Performance/Status Meetings/2007-June-20
From MozillaWiki
Participants
joduinn, damon, alice, vlad, schrep, robcee, rhelmer, dbaron, stan
Action Item Update
- AI:Justin see if the perf machines are swapping or if they need more memory.
- install more memory on some machines bug 384314. Arriving tomorrow (thurs).
- AI:robcee bug 383167 tracking problem getting buildID-in-a-file from Tinderbox.
- AI:rhelmer run performance tests with profiling on (rhelmer set up a machine for this, but jprof has problems on trunk)AI:rhelmer needs to change tests to start/stop JProf as part of the test... first implementation lost with harddisk failure, new implementation will be better anyway and checked in! Done, publishing results to experimental. Discussions about Tier1 vs Tier2 support.
- vlad filed bug364779. No longer linux specific, now platform independent.
- people constrained, will do this as part of talos framework. Can use buildbot as other option also.
- vlad filed bug364779. No longer linux specific, now platform independent.
- Getting higher resolution timers for tests
- AI:Damon will meet with Boris about this. Different issues on different platforms.
- Graph server status
- Graph server for easy build-to-build comparisons
- her latest changes now checked into graphs.mozilla.org.
- AI:alice, justin Discussions with IT about having them maintain the machine, not just Alice. Justin & Alice to meet, setup staging & production machines. Justin to support production machine, but not 24x7. Alice to work on stage machines, push to production, like we do for a.m.o and other sites. Justin setting up production machine, estimate 3 days.
- AI:rhelmer/robcee XP machines frequently hang, freeze, out-of-mem, etc. Changes XP machines to clean-boot-and-auto-start-everything. Having them auto-login, start VNCserver, etc. rhelmer would like to do this for both build and perf machines. Run one perf machine rebooting-every-24hours, compare results to perf machines that are not rebooted frequently. No change.
- Reducing test variance
- AI:schrep will try playing with existing TP2 logs from rhelmer, see if schrep can do math magic. Talked with stats guy, assembling raw data in csv file.
Agenda
- Generate reliable, relevant performance data (already underway as talos). Talos status update?
http://tinderbox.mozilla.org/showbuilds.cgi?tree=MozillaTest
- Areas where help is needed
- expand the scope of performance testing beyond Ts/Tp/TXUL/TDHMTL
- reduce noise in tests to ~1% (suggested by bz, not started)

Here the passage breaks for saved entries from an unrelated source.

-- ==== Sys2Proof/Certificates/Slice0/Obligations.lean ====
section
/-! DEFINITION. The statements for the provers, in the order of OBLIGATIONS.json. Every statement of an event lets the
oscillator time `dt` of the command pass first (`State.elapse`, log 2); a management command stands alone (log 11). -/

open Sys2Proof Sys2Proof.Machine Sys2Proof.Config

/-- O1 (tier 1). A step takes the command at the front of the queue and runs exec on it with the queue's rest. The
model's own, in notes/assumptions: log 1. -/
def Obligations.StepRunsFrontCommand : Prop :=
  ∀ (c : Instr) (s : State), step { s with pending := c :: s.pending } = exec c s

/-- O2 (tier 2). Every command answers a next state and keeps the queue, an empty queue idles for 1 ns (log 1), and
no run is ever stopped. The model's own, in notes/assumptions: log 1. -/
def Obligations.EveryCommandAnswersAndNoRunStops : Prop :=
  (∀ (c : Instr) (s : State), ∃ t, exec c s = .next t ∧ t.pending = s.pending) ∧
    (∀ s : State, s.pending = [] → step s = .next (if s.inReset then s else s.elapse unitsPerNs)) ∧
    ∀ (k : Nat) (s : State), SafeFor k s

/-- O3 (tier 2). In reset no command but power-on, the RESET line, reset release and an input pin's level changes
anything. (R180, R179). The model's own, in notes/assumptions: logs 4, 7. -/
def Obligations.NothingIsTakenInReset : Prop :=
  ∀ (c : Instr) (s : State), s.inReset = true →
    (c ≠ .powerOn → c ≠ .resetLineAssert → (∀ a b, c ≠ .resetRelease a b) →
      (∀ dt l e, c ≠ .inputTransition dt l e) → exec c s = .next s) ∧
    ∀ (dt : Nat) (l : Fin 4) (e : EdgeDir), c = .inputTransition dt l e →
      exec c s = .next { s with lines := { s.lines with
        inputs := s.lines.inputs.set l { s.lines.inputs[l] with high := decide (e = .rising) } } }

/-- O4 (tier 1). POWER_ON and the RESET line hold the part with every block reset; RESET_RELEASE latches the straps
and loads the profile. (R179, R180, R128, R22, R53, R94, R135, R142, R157). The model's own, in notes/assumptions:
logs 4, 7, 34, 37. -/
def Obligations.ResetsHoldThePartAndReleaseLoadsTheProfile : Prop :=
  (∀ s : State, ∃ t, exec .powerOn s = .next t ∧ exec .resetLineAssert s = .next t ∧
    t = { State.reset with
      inReset := true
      ctl := { Control.reset with station := s.ctl.station }
      lines := { Lines.reset with inputs := s.lines.inputs.map fun l => ⟨.none, none, l.high⟩ }
      free := s.free
      pending := s.pending } ∧
    (∀ p : Port, (t.port p).up = false) ∧ (∀ i : Fin 8, t.lineLevel i = false) ∧
    ∀ p : Path, (t.path p).down.frames = [] ∧ (t.path p).up.frames = [] ∧
      (t.path p).queues.time = none ∧ (t.path p).queues.mgmt = []) ∧
    ∀ (p1 p0 : Bool) (s : State), ∃ t, exec (.resetRelease p1 p0) s = .next t ∧
    t = { State.reset with
      ctl := { Control.reset with station := s.ctl.station, profile := BitVec.ofBool p1 ++ BitVec.ofBool p0 }
      lines := { Lines.reset with outputs := t.lines.outputs, inputs := s.lines.inputs.map fun l => ⟨.none, none, l.high⟩ }
      gens := t.gens
      free := s.free
      pending := s.pending } ∧
    t.ctl.flags = 0 ∧
    (t.gens.toList.map (·.config)) =
      (match p1, p0 with
        | false, false => []
        | false, true => [⟨true, 25, 1, 0, .ndf⟩, ⟨true, 50, 1, 0, .off⟩, ⟨true, 48000, 1, 0, .off⟩]
        | true, false => [⟨true, 30000, 1001, 0, .df⟩, ⟨true, 60000, 1001, 0, .off⟩, ⟨true, 48000, 1, 0, .off⟩]
        | true, true => [⟨true, 25, 1, 0, .ndf⟩, ⟨true, 30000, 1001, 0, .df⟩, ⟨true, 48000, 1, 0, .off⟩,
            ⟨true, 1, 1, 0, .off⟩]) ++
      List.replicate (match p1, p0 with | false, false => 16 | true, true => 12 | _, _ => 13) ⟨false, 1, 1, 0, .off⟩ ∧
    (∀ g : Fin 16, (t.gens[g]).realigns = 0 ∧
      if (t.gens[g]).config.enabled then
        (t.gens[g]).condition = .running ∧ (t.gens[g]).next = some 1 ∧ (t.gens[g]).cause = .reset ∧
        (t.gens[g]).instant = some (t.gens[g].config.d * 1000000000 / t.gens[g].config.n : Nat) ∧ (t.gens[g]).last = none ∧
        (t.gens[g]).wraps = 0 ∧ (t.gens[g]).jams = 0 ∧
        (t.gens[g]).label = match (t.gens[g]).config.labelMode with
          | .off => none
          | .ndf => some ⟨⟨25, 0, 0, 0, 2160000⟩, some 0, some 2160000, 0, 0, 0, none⟩
          | .df => some ⟨⟨30, 2, 1798, 17982, 2589408⟩, some 0, some 2589411, 0, 0, 0, none⟩
      else t.gens[g] = .reset) ∧
    t.lines.outputs.toList.map (·.mode) =
      (match p1, p0 with
        | false, false => [.idle, .idle, .idle, .idle]
        | true, true => [.pulse, .pulse, .square, .pulse]
        | _, _ => [.pulse, .pulse, .square, .idle]) ++ [.idle, .idle, .idle, .idle] ∧
    ∀ i : Fin 8, t.lines.outputs[i] = { OutputLine.reset i with mode := (t.lines.outputs[i]).mode }

/-- O5 (tier 2). The timescale advances exactly by oscillator time times (1 + trim/16 ppb), in normal form, and holds
at its largest value. (R1, R2, R14, R144, R165). -/
def Obligations.TimescaleAdvancesAtTheTrimAndHolds : Prop :=
  ∀ (dt : Nat) (s : State), s.inReset = false → s.servo.Sound →
    exec (.timescaleHold dt) s = .next (s.elapse dt) ∧
    ∃ adv : Nat,
      ((adv * trimDenom + (s.elapse dt).servo.frac : Nat) : Int) =
        dt * ((trimDenom : Int) + s.servo.trim) + s.servo.frac ∧
      (s.elapse dt).servo.frac < trimDenom ∧
      (s.elapse dt).now = min (s.now + adv) maxUnits ∧
      TimeValue.normal (s.elapse dt).servo.time = true ∧
      (s.elapse dt).servo = { s.servo with
        time := (s.elapse dt).servo.time
        frac := (s.elapse dt).servo.frac
        timer := match s.servo.timer with
          | .running left => .running (left - adv)
          | other => other } ∧
      (s.elapse dt).osc = s.osc + dt ∧ (s.elapse dt).gens = s.gens ∧ (s.elapse dt).classifier = s.classifier ∧
      (∀ i : Fin 16, (s.elapse dt).sources.table[i] = (s.sources.table[i]).map fun e =>
        { e with
          sinceOffer := e.sinceOffer + adv
          sinceLost := e.sinceLost + adv
          sinceBeacon := e.sinceBeacon.map (· + adv) }) ∧
      (∀ i : Fin 32, (s.elapse dt).correction.rows[i] = (s.correction.rows[i]).map fun e => { e with age := e.age + adv }) ∧
      (∀ p : Path, (s.elapse dt).path p =
        { s.path p with measure := { (s.path p).measure with timer := (s.path p).measure.timer + adv } }) ∧
      (s.elapse dt).ctl = { s.ctl with timer := s.ctl.timer.map (· - adv) } ∧
      (s.elapse dt).lines = { s.lines with
        outputs := s.lines.outputs.map fun l => { l with pulseEnd := l.pulseEnd.map (· - adv) } } ∧
      (s.elapse dt).flow = { s.flow with
        rows := s.flow.rows.map fun r => { r with stats := { r.stats with timer := r.stats.timer.map (· - adv) } } } ∧
      (s.elapse dt).sources = { s.sources with table := (s.elapse dt).sources.table } ∧
      (s.elapse dt).correction = { s.correction with rows := (s.elapse dt).correction.rows } ∧
      (s.elapse dt).inReset = s.inReset ∧ (s.elapse dt).free = s.free ∧ (s.elapse dt).pending = s.pending

/-- O6 (tier 2). An offset is recorded and settles the state; while the quiet count is above zero it is then
discarded. (R4, R5, R16). -/
def Obligations.OffsetsUnderTheQuietCountAreDiscarded : Prop :=
  ∀ (e : Int) (s : State), 0 < s.servo.quiet →
    let quiet := fun v : Servo => { v with
      lastOffset := e
      quiet := v.quiet - 1
      count := { v.count with
        offsetsReceived := bump v.count.offsetsReceived, quietDiscards := bump v.count.quietDiscards } }
    (s.servo.state = .acquire ∨ s.servo.state = .locked →
      s.offsetArrival e = { s with servo := quiet s.servo }) ∧
    (s.servo.state = .freerun ∨ s.servo.state = .holdover →
      ∃ t, s.offsetArrival e = t ∧
      t.servo = { quiet s.servo with
        state := .acquire
        stage := s.servo.startStage
        inWindow := 0
        outlierCount := 0
        timer := if s.servo.state = .holdover then .stopped else s.servo.timer } ∧
      if s.servo.state = .holdover ∧ s.servo.lenient = true then
        Raised { s with servo := t.servo } Event.lockLost.set t
      else t = { s with servo := t.servo })

/-- O7 (tier 1). In LOCKED an offset at or above the outlier threshold is discarded; the one that reaches the limit
ends LOCKED (flag order: log 20). (R8, R16). The model's own, in notes/assumptions: log 20. -/
def Obligations.OutlierIsDiscardedUntilTheLimit : Prop :=
  ∀ (e : Int) (s : State), s.servo.state = .locked → s.servo.quiet = 0 → s.servo.outlierThreshold ≤ e.natAbs →
    if s.servo.outlierLimit ≤ s.servo.outlierCount + 1 then
      s.offsetArrival e = (State.raise .lockLost <| State.raise .outlierLimit { s with servo := { s.servo with
        lastOffset := e
        state := .acquire
        stage := s.servo.startStage
        inWindow := 0
        outlierCount := 0
        count := { s.servo.count with
          offsetsReceived := bump s.servo.count.offsetsReceived
          outliers := bump s.servo.count.outliers
          outlierExits := bump s.servo.count.outlierExits } } })
    else
      s.offsetArrival e = { s with servo := { s.servo with
        lastOffset := e
        outlierCount := s.servo.outlierCount + 1
        count := { s.servo.count with
          offsetsReceived := bump s.servo.count.offsetsReceived
          outliers := bump s.servo.count.outliers } } }

/-- O8 (tier 2). An offset below its threshold, or a refused step, drives accumulator and trim by the PI law and the
stage by the window test. (R4, R6, R8, R9, R10, R16). The model's own, in notes/assumptions: log 42. -/
def Obligations.PiLawAndWindowTest : Prop :=
  (∀ (e : Int) (s : State), s.servo.quiet = 0 → s.servo.inWindow ≤ 8 →
    (s.servo.state = .acquire ∧
        (e.natAbs < s.servo.stepThreshold ∨ (s.servo.stepGuard = true ∧ s.servo.hasLocked = true))) ∨
      (s.servo.state = .locked ∧ e.natAbs < s.servo.outlierThreshold) →
    ∃ t, s.offsetArrival e = t ∧
    t.servo.acc = max (-(s.servo.trimLimit : Int)) (min s.servo.trimLimit
      (s.servo.acc + Int.fdiv (16 * -e) (2 ^ (s.servo.stage + 4)))) ∧
    t.servo.trim = max (-(s.servo.trimLimit : Int)) (min s.servo.trimLimit
      (t.servo.acc + Int.fdiv (16 * -e) (2 ^ s.servo.stage))) ∧
    t.servo = { s.servo with
      lastOffset := e
      acc := t.servo.acc
      trim := t.servo.trim
      inWindow := t.servo.inWindow
      stage := t.servo.stage
      state := t.servo.state
      hasLocked := t.servo.hasLocked
      outlierCount := if t.servo.state = .locked then 0 else s.servo.outlierCount
      count := { s.servo.count with
        offsetsReceived := bump s.servo.count.offsetsReceived
        stepsRefused := if s.servo.state = .acquire ∧ s.servo.stepThreshold ≤ e.natAbs then
          bump s.servo.count.stepsRefused else s.servo.count.stepsRefused } } ∧
    (65536 / 4 ^ s.servo.stage ≤ e.natAbs →
      t.servo.inWindow = 0 ∧ t.servo.stage = s.servo.stage ∧ t.servo.state = s.servo.state ∧
      t.servo.hasLocked = s.servo.hasLocked) ∧
    (e.natAbs < 65536 / 4 ^ s.servo.stage → s.servo.inWindow < 7 →
      t.servo.inWindow = s.servo.inWindow + 1 ∧ t.servo.stage = s.servo.stage ∧ t.servo.state = s.servo.state ∧
      t.servo.hasLocked = s.servo.hasLocked) ∧
    (e.natAbs < 65536 / 4 ^ s.servo.stage → 7 ≤ s.servo.inWindow →
      s.servo.stage < max s.servo.startStage s.servo.finalStage →
      t.servo.inWindow = 0 ∧ t.servo.stage = s.servo.stage + 1 ∧ t.servo.state = s.servo.state ∧
      t.servo.hasLocked = s.servo.hasLocked) ∧
    (e.natAbs < 65536 / 4 ^ s.servo.stage → 7 ≤ s.servo.inWindow →
      max s.servo.startStage s.servo.finalStage ≤ s.servo.stage →
      t.servo.stage = s.servo.stage ∧ t.servo.state = .locked ∧
      t.servo.inWindow = (if s.servo.state = .acquire then 0 else 8) ∧
      t.servo.hasLocked = (if s.servo.state = .acquire then true else s.servo.hasLocked)) ∧
    (if s.servo.state = .acquire ∧ t.servo.state = .locked then
      Raised { s with servo := t.servo } Event.lockGained.set t
    else t = { s with servo := t.servo })) ∧
    ∀ (e : Int) (s : State), s.servo.state = .freerun ∨ s.servo.state = .holdover →
      let entered : State := { s with servo := { s.servo with
        state := .acquire
        stage := s.servo.startStage
        inWindow := 0
        outlierCount := 0
        timer := if s.servo.state = .holdover then .stopped else s.servo.timer } }
      s.offsetArrival e = State.offsetArrival e
        (if s.servo.state = .holdover ∧ s.servo.lenient = true then entered.raise .lockLost else entered)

- move perf tests to chrome, so we get more reliable results, and can test more than just content
- improve performance reporting and analyses:
- Better reports for sheriffs to easily spot perf regressions
- Tracking down specific performance issues
- stats change to track AUS usage by osversion.
- Priorities for infra:
- Generate historical baselines
- General profile data regularly on builds
- Getting the perf numbers more stable
- Developing the graph server to display time spent in each module
- New ideas
- Question: How are we tracking perf bugs, specifically, and are we doing this the same way we are triaging security bugs? Can we do it the same way if not? (damon)
Gecko: Perf discussion
- jrpof tinderbox
- jprof profile splitting
- need list of functions checked in
- just toplevel chunks (whatever you want separated out)
- need to go back to 1.8 and collect data from there
- need list of functions checked in
- jprof profile splitting
- synthetic tests
- put specific tests into talos framework
- poach mochitest performance tests
- individual reftest-like items
- need to get a bunch of people looking at profiles
- take up some of these meetings to sit down and look at profiles
- timer-based profiling is better (vtune/jprof/oprofile/etc., not quantify)

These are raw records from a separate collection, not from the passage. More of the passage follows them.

@[simp] theorem State.cmdLines_frame (m : BitVec 8) (v : Level) :
    (s.cmdLines m v).1.inReset = s.inReset ∧ (s.cmdLines m v).1.osc = s.osc ∧ (s.cmdLines m v).1.servo = s.servo ∧
    (s.cmdLines m v).1.paths = s.paths ∧ (s.cmdLines m v).1.classifier = s.classifier ∧
    (s.cmdLines m v).1.correction = s.correction ∧ (s.cmdLines m v).1.sources = s.sources ∧
    (s.cmdLines m v).1.gens = s.gens ∧ (s.cmdLines m v).1.flow = s.flow ∧ (s.cmdLines m v).1.ctl = s.ctl ∧
    (s.cmdLines m v).1.free = s.free ∧ (s.cmdLines m v).1.pending = s.pending := by
  unfold State.cmdLines
  try dsimp only [storeIf, acceptRow, asDone, withItem, withLength, State.eachSelected, bare]
  simp

@[simp] theorem State.cmdCaptureRead_frame (r n : Nat) :
    (s.cmdCaptureRead r n).1.inReset = s.inReset ∧ (s.cmdCaptureRead r n).1.osc = s.osc ∧
    (s.cmdCaptureRead r n).1.servo = s.servo ∧ (s.cmdCaptureRead r n).1.paths = s.paths ∧
    (s.cmdCaptureRead r n).1.classifier = s.classifier ∧ (s.cmdCaptureRead r n).1.correction = s.correction ∧
    (s.cmdCaptureRead r n).1.sources = s.sources ∧ (s.cmdCaptureRead r n).1.gens = s.gens ∧
    (s.cmdCaptureRead r n).1.flow = s.flow ∧ (s.cmdCaptureRead r n).1.ctl = s.ctl ∧
    (s.cmdCaptureRead r n).1.free = s.free ∧ (s.cmdCaptureRead r n).1.pending = s.pending := by
  unfold State.cmdCaptureRead
  try dsimp only [storeIf, acceptRow, asDone, withItem, withLength, State.eachSelected, bare]
  simp

@[simp] theorem State.cmdFlowReadClear_frame (r n : Nat) :
    (s.cmdFlowReadClear r n).1.inReset = s.inReset ∧ (s.cmdFlowReadClear r n).1.osc = s.osc ∧
    (s.cmdFlowReadClear r n).1.servo = s.servo ∧ (s.cmdFlowReadClear r n).1.paths = s.paths ∧
    (s.cmdFlowReadClear r n).1.classifier = s.classifier ∧ (s.cmdFlowReadClear r n).1.correction = s.correction ∧
    (s.cmdFlowReadClear r n).1.sources = s.sources ∧ (s.cmdFlowReadClear r n).1.gens = s.gens ∧
    (s.cmdFlowReadClear r n).1.lines = s.lines ∧ (s.cmdFlowReadClear r n).1.free = s.free ∧
    (s.cmdFlowReadClear r n).1.pending = s.pending := by
  unfold State.cmdFlowReadClear
  try dsimp only [storeIf, acceptRow, asDone, withItem, withLength, State.eachSelected, bare]
  (repeat' split) <;> simp

@[simp] theorem State.cmdSoftReset_frame :
    (s.cmdSoftReset).1.inReset = s.inReset ∧ (s.cmdSoftReset).1.osc = s.osc ∧ (s.cmdSoftReset).1.servo = s.servo ∧
    (s.cmdSoftReset).1.paths = s.paths ∧ (s.cmdSoftReset).1.classifier = s.classifier ∧
    (s.cmdSoftReset).1.correction = s.correction ∧ (s.cmdSoftReset).1.sources = s.sources ∧
    (s.cmdSoftReset).1.gens = s.gens ∧ (s.cmdSoftReset).1.lines = s.lines ∧ (s.cmdSoftReset).1.flow = s.flow ∧
    (s.cmdSoftReset).1.free = s.free ∧ (s.cmdSoftReset).1.pending = s.pending := by
  unfold State.cmdSoftReset
  try dsimp only [storeIf, acceptRow, asDone, withItem, withLength, State.eachSelected, bare]
  simp

@[simp] theorem State.runEntry_frame (r : Nat) (e : Entry) :
    (s.runEntry r e).1.inReset = s.inReset ∧ (s.runEntry r e).1.osc = s.osc ∧
    (s.runEntry r e).1.pending = s.pending := by
  unfold State.runEntry
  try dsimp only [storeIf, acceptRow, asDone, withItem, withLength, State.eachSelected, bare]
  (repeat' split) <;> simp

@[simp] theorem State.carryOutSoftReset_frame :
    s.carryOutSoftReset.inReset = s.inReset ∧ s.carryOutSoftReset.osc = s.osc ∧
    s.carryOutSoftReset.classifier = s.classifier ∧ s.carryOutSoftReset.free = s.free ∧
    s.carryOutSoftReset.pending = s.pending := by
  simp [State.carryOutSoftReset]

@[simp] theorem State.endFrame_frame :
    s.endFrame.inReset = s.inReset ∧ s.endFrame.osc = s.osc ∧ s.endFrame.classifier = s.classifier ∧
    s.endFrame.free = s.free ∧ s.endFrame.pending = s.pending := by
  unfold State.endFrame
  try dsimp only [storeIf, acceptRow, asDone, withItem, withLength, State.eachSelected, bare]
  (repeat' split) <;> simp

@[simp] theorem State.finishFrame_frame (x : Execution) :
    (s.finishFrame x).inReset = s.inReset ∧ (s.finishFrame x).osc = s.osc ∧
    (s.finishFrame x).classifier = s.classifier ∧ (s.finishFrame x).free = s.free ∧
    (s.finishFrame x).pending = s.pending := by
  unfold State.finishFrame
  try dsimp only [storeIf, acceptRow, asDone, withItem, withLength, State.eachSelected, bare]
  simp

@[simp] theorem State.runNext_frame (x : Execution) (e : Entry) (l : List Entry) :
    (s.runNext x e l).inReset = s.inReset ∧ (s.runNext x e l).osc = s.osc ∧
    (s.runNext x e l).pending = s.pending := by
  unfold State.runNext
  try dsimp only [storeIf, acceptRow, asDone, withItem, withLength, State.eachSelected, bare]
  simp

@[simp] theorem State.runEntries_frame : ∀ (n : Nat) (s : State),
    (s.runEntries n).inReset = s.inReset ∧ (s.runEntries n).osc = s.osc ∧ (s.runEntries n).pending = s.pending
  | 0, _ => ⟨rfl, rfl, rfl⟩
  | n + 1, s => by
    unfold State.runEntries
    split
    · simp
    · split
      · simp
      · have h := fun x e rest => State.runEntries_frame n (s.runNext x e rest)
        simp [h]

@[simp] theorem State.takeControl_frame (n : Nat) :
    (s.takeControl n).inReset = s.inReset ∧ (s.takeControl n).osc = s.osc ∧ (s.takeControl n).pending = s.pending := by
  unfold State.takeControl State.beginFrame State.goOn
  dsimp only
  (repeat' split) <;> simp

end Sys2Proof.Machine
end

- TODO: vlad to generate profile for next week's meeting
- running without Fx chrome
- need dummy history impl
- that would get us a number that's just pure gecko, and not timing the firefox UI
- rhelmer's extension to run Tp2 in chrome
- examining default theme for performance issues
- Tp vs. Tp2
- Tp2 avoids a lot of firefox UI stuff because it's in an iframe
- Tp needs server-side code, but it doesn't have to be the exact code that's there now
- probes
- has value, but needs to be maintained
- merge dtrace/nsProbes/etc. so that we can use whatever tool without reinstrumenting the code
- dbaron already maintains entrypoints into layout to assert that layout doesn't reenter incorrectly
- TODO: vlad/dbaron - connect with sun guys, take probe stuff somewhere
Other Information
Followup on JS timing granularity: turns out that it's not JS timing errors after all! Instead, it's the synthetic load I was using, which was to multiply a pair of numbers. If the load is changed to be addition of numbers, the measured time is a clean linear function of the number of additions. So the mystery becomes one of why multiplication in JS sometimes takes about 16ms longer than expected, but at least we're not suspicious about our measurement tools.